#### RECORDED DATA
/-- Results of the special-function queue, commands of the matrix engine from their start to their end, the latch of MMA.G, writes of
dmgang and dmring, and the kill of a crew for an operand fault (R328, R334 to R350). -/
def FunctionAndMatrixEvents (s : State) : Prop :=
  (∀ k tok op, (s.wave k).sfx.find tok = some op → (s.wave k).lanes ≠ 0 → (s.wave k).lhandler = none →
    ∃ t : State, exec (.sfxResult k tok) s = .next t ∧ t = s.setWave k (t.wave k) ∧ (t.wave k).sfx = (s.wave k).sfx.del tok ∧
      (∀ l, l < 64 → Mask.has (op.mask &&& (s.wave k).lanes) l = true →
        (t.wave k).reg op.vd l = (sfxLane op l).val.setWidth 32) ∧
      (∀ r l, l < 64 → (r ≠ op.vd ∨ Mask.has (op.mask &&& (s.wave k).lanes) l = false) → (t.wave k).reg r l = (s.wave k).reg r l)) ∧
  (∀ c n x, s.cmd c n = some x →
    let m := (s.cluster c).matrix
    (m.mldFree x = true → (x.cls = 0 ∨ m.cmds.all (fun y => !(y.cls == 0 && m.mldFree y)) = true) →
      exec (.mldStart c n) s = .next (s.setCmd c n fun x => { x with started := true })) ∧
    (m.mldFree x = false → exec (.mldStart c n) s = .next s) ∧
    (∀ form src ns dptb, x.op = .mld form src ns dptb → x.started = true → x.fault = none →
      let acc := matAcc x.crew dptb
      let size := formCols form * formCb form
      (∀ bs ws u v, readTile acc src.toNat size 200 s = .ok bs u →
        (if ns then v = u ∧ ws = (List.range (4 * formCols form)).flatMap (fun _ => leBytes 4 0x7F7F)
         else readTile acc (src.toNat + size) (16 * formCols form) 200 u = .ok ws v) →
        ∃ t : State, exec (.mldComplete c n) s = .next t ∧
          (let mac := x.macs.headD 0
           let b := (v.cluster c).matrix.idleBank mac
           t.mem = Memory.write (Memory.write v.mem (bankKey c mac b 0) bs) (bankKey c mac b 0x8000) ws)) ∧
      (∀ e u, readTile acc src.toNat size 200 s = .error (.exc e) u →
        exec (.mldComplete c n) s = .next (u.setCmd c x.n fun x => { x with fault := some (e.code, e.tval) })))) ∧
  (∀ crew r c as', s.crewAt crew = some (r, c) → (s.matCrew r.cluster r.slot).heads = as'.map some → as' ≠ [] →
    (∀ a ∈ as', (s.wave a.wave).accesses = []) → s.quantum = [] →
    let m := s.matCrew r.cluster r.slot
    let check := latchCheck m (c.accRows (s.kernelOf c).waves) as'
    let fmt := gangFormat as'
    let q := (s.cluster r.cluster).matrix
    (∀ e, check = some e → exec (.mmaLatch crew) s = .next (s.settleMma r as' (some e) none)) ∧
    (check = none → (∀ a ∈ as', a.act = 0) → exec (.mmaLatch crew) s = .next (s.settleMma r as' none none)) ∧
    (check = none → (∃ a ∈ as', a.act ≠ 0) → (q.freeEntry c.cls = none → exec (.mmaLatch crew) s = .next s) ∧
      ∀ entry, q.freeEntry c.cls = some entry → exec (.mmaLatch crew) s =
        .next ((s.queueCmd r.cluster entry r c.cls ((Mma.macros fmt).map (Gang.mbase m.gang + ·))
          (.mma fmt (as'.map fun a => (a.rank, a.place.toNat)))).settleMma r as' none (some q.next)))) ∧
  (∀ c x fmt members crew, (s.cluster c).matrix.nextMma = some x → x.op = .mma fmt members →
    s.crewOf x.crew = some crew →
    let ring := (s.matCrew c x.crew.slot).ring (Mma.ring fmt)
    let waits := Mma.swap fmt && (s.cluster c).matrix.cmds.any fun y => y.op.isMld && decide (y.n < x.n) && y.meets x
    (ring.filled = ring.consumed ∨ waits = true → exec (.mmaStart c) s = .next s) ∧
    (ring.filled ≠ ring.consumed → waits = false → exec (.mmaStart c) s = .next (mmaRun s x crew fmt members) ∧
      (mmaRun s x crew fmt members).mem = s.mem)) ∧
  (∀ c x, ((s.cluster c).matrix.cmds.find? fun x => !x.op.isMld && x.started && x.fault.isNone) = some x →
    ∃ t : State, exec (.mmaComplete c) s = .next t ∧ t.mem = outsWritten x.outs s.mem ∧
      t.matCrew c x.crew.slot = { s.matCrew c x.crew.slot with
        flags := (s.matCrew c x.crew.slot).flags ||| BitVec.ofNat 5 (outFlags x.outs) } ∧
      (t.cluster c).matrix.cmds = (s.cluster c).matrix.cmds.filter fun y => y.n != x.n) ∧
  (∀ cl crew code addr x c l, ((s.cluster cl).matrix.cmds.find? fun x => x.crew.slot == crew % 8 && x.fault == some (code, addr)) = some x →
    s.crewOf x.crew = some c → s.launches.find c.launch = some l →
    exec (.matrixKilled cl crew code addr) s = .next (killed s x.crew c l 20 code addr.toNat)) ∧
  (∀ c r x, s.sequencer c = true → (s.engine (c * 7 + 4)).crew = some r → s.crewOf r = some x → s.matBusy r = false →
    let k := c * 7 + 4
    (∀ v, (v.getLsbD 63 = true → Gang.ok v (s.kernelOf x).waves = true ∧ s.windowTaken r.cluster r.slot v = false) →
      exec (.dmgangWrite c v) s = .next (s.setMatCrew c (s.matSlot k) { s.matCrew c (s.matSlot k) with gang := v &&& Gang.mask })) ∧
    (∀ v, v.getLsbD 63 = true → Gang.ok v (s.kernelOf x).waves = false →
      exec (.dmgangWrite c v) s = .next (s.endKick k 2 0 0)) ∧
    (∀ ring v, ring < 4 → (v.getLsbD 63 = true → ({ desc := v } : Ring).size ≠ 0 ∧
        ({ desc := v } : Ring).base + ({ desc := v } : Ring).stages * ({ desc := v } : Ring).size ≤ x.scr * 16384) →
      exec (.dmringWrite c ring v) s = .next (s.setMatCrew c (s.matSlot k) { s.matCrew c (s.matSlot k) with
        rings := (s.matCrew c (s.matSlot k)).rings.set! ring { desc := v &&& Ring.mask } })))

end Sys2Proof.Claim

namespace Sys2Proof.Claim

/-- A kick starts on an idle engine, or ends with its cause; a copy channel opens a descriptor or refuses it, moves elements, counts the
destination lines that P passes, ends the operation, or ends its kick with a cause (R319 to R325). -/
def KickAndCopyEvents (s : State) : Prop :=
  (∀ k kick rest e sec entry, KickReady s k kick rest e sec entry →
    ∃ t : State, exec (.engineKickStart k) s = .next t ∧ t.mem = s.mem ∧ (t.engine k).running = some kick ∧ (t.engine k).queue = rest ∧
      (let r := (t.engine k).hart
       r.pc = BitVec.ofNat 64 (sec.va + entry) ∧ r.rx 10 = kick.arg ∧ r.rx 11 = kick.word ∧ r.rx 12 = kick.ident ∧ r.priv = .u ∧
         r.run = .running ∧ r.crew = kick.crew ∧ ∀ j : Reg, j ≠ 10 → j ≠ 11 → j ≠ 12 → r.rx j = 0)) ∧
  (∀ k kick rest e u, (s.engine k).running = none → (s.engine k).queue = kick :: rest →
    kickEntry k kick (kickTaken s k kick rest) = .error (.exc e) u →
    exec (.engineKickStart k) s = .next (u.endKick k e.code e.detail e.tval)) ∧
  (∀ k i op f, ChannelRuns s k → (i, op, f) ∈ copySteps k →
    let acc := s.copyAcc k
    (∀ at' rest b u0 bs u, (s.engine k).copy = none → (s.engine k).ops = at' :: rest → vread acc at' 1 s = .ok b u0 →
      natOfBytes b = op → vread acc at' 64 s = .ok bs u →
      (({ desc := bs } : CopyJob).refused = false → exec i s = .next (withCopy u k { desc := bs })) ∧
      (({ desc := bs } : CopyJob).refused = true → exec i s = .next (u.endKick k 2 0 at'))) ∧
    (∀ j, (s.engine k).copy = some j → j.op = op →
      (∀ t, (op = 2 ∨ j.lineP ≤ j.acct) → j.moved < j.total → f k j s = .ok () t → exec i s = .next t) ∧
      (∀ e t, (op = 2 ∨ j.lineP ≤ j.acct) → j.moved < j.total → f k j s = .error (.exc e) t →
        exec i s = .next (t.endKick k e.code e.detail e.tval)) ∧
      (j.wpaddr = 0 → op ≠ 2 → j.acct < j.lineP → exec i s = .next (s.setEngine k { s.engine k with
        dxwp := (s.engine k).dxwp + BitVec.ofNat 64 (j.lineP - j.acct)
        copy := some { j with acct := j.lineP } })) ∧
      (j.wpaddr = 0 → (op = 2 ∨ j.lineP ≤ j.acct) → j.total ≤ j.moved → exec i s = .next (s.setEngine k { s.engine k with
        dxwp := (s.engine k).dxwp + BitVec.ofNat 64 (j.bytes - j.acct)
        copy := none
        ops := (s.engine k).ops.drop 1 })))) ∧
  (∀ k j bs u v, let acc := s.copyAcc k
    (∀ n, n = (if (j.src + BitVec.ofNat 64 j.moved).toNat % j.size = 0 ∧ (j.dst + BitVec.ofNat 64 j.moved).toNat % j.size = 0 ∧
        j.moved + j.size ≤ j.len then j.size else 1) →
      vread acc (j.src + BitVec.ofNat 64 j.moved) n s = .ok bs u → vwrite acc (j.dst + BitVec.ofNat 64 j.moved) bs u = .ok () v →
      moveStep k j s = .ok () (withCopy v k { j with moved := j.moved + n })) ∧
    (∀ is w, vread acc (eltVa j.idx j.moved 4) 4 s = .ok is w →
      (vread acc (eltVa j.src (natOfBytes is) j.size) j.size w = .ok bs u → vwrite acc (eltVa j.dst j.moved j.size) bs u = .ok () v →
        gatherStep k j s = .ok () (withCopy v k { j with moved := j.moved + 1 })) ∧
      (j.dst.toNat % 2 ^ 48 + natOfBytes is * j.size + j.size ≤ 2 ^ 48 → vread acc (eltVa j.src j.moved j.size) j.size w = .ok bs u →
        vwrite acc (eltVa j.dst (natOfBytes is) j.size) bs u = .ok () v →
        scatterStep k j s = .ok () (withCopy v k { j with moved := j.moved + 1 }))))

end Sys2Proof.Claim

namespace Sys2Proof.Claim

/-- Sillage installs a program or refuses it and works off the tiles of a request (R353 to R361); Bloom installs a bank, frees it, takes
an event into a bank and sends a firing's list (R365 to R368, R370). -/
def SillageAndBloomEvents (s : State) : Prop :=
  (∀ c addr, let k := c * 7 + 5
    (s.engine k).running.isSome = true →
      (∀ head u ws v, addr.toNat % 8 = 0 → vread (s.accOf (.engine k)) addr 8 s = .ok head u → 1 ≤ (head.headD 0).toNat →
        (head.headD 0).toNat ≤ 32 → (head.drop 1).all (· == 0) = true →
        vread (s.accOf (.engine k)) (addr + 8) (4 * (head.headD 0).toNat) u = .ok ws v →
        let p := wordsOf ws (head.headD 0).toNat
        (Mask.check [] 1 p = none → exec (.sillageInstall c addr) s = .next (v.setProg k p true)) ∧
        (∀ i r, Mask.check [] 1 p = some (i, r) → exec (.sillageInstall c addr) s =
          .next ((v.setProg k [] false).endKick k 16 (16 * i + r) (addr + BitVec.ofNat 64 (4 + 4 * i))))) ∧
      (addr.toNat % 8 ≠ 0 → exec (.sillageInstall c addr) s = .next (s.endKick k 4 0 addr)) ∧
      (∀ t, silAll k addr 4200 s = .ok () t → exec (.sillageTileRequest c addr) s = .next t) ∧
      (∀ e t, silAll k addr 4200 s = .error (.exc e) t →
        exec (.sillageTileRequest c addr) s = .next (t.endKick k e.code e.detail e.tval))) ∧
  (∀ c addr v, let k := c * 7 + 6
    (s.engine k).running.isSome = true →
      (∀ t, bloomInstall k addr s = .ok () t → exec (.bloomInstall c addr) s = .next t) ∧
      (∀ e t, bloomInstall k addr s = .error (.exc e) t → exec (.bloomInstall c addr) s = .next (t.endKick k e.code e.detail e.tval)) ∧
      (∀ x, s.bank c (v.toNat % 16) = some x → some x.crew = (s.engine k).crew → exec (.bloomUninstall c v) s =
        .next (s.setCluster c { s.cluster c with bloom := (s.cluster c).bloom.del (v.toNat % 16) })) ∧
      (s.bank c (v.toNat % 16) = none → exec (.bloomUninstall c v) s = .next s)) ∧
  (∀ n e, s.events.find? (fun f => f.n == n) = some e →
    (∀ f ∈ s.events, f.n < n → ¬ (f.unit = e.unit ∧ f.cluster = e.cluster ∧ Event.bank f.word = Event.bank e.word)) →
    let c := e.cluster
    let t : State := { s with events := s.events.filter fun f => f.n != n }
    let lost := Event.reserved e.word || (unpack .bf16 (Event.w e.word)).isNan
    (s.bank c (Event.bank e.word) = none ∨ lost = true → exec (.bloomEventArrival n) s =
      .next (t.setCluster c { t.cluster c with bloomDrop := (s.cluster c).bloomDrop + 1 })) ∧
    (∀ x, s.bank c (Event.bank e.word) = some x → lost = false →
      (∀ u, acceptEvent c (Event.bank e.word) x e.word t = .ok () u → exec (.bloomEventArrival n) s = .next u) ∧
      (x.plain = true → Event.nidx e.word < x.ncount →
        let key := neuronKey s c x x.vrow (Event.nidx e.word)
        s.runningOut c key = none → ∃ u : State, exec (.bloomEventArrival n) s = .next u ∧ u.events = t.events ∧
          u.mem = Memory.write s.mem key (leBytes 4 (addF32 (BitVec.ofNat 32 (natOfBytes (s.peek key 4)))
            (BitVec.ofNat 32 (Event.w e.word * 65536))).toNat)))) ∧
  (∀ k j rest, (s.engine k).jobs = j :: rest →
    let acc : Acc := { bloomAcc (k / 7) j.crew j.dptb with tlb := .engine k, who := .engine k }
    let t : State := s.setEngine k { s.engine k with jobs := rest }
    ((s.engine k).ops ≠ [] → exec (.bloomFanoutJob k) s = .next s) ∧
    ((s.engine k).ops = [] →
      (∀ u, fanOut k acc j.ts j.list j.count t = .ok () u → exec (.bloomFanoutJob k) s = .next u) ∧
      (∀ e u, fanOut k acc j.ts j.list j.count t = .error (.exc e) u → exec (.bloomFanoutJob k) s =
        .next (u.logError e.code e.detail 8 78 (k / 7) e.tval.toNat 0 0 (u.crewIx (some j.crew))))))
########
Given the records above, restate word for word only the lines starting at the one with "let k := c * 7 + 4" and ending at the one with "r.pc = BitVec.ofNat".

— SOLVED EXERCISE —
    let k := c * 7 + 4
    (∀ v, (v.getLsbD 63 = true → Gang.ok v (s.kernelOf x).waves = true ∧ s.windowTaken r.cluster r.slot v = false) →
      exec (.dmgangWrite c v) s = .next (s.setMatCrew c (s.matSlot k) { s.matCrew c (s.matSlot k) with gang := v &&& Gang.mask })) ∧
    (∀ v, v.getLsbD 63 = true → Gang.ok v (s.kernelOf x).waves = false →
      exec (.dmgangWrite c v) s = .next (s.endKick k 2 0 0)) ∧
    (∀ ring v, ring < 4 → (v.getLsbD 63 = true → ({ desc := v } : Ring).size ≠ 0 ∧
        ({ desc := v } : Ring).base + ({ desc := v } : Ring).stages * ({ desc := v } : Ring).size ≤ x.scr * 16384) →
      exec (.dmringWrite c ring v) s = .next (s.setMatCrew c (s.matSlot k) { s.matCrew c (s.matSlot k) with
        rings := (s.matCrew c (s.matSlot k)).rings.set! ring { desc := v &&& Ring.mask } })))

end Sys2Proof.Claim

namespace Sys2Proof.Claim

/-- A kick starts on an idle engine, or ends with its cause; a copy channel opens a descriptor or refuses it, moves elements, counts the
destination lines that P passes, ends the operation, or ends its kick with a cause (R319 to R325). -/
def KickAndCopyEvents (s : State) : Prop :=
  (∀ k kick rest e sec entry, KickReady s k kick rest e sec entry →
    ∃ t : State, exec (.engineKickStart k) s = .next t ∧ t.mem = s.mem ∧ (t.engine k).running = some kick ∧ (t.engine k).queue = rest ∧
      (let r := (t.engine k).hart
       r.pc = BitVec.ofNat 64 (sec.va + entry) ∧ r.rx 10 = kick.arg ∧ r.rx 11 = kick.word ∧ r.rx 12 = kick.ident ∧ r.priv = .u ∧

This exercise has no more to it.